*** Opening DATA UNDER STUDY ***

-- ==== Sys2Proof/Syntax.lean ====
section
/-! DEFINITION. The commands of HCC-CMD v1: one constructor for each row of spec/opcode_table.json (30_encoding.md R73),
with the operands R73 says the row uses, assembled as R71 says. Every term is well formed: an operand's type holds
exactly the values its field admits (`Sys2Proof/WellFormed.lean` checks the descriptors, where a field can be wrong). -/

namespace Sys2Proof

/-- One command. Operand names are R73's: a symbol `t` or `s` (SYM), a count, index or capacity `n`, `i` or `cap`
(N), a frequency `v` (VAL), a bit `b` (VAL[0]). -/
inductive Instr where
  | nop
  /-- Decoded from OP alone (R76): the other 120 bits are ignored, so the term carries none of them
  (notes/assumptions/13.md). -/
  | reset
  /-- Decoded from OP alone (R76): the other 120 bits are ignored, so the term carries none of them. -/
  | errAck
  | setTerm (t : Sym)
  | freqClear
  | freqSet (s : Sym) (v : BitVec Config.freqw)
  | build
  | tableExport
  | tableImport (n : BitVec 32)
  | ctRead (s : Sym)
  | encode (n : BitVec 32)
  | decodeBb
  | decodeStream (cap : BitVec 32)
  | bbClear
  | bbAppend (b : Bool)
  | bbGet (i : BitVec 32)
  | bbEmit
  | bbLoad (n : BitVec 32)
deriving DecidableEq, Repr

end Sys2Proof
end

*** Closing DATA UNDER STUDY ***

**WHAT YOU NEED TO DO**
Would you please copy each line of the listing that contains the word "them"?

**WRITTEN RESPONSE**
  /-- Decoded from OP alone (R76): the other 120 bits are ignored, so the term carries none of them
  /-- Decoded from OP alone (R76): the other 120 bits are ignored, so the term carries none of them. -/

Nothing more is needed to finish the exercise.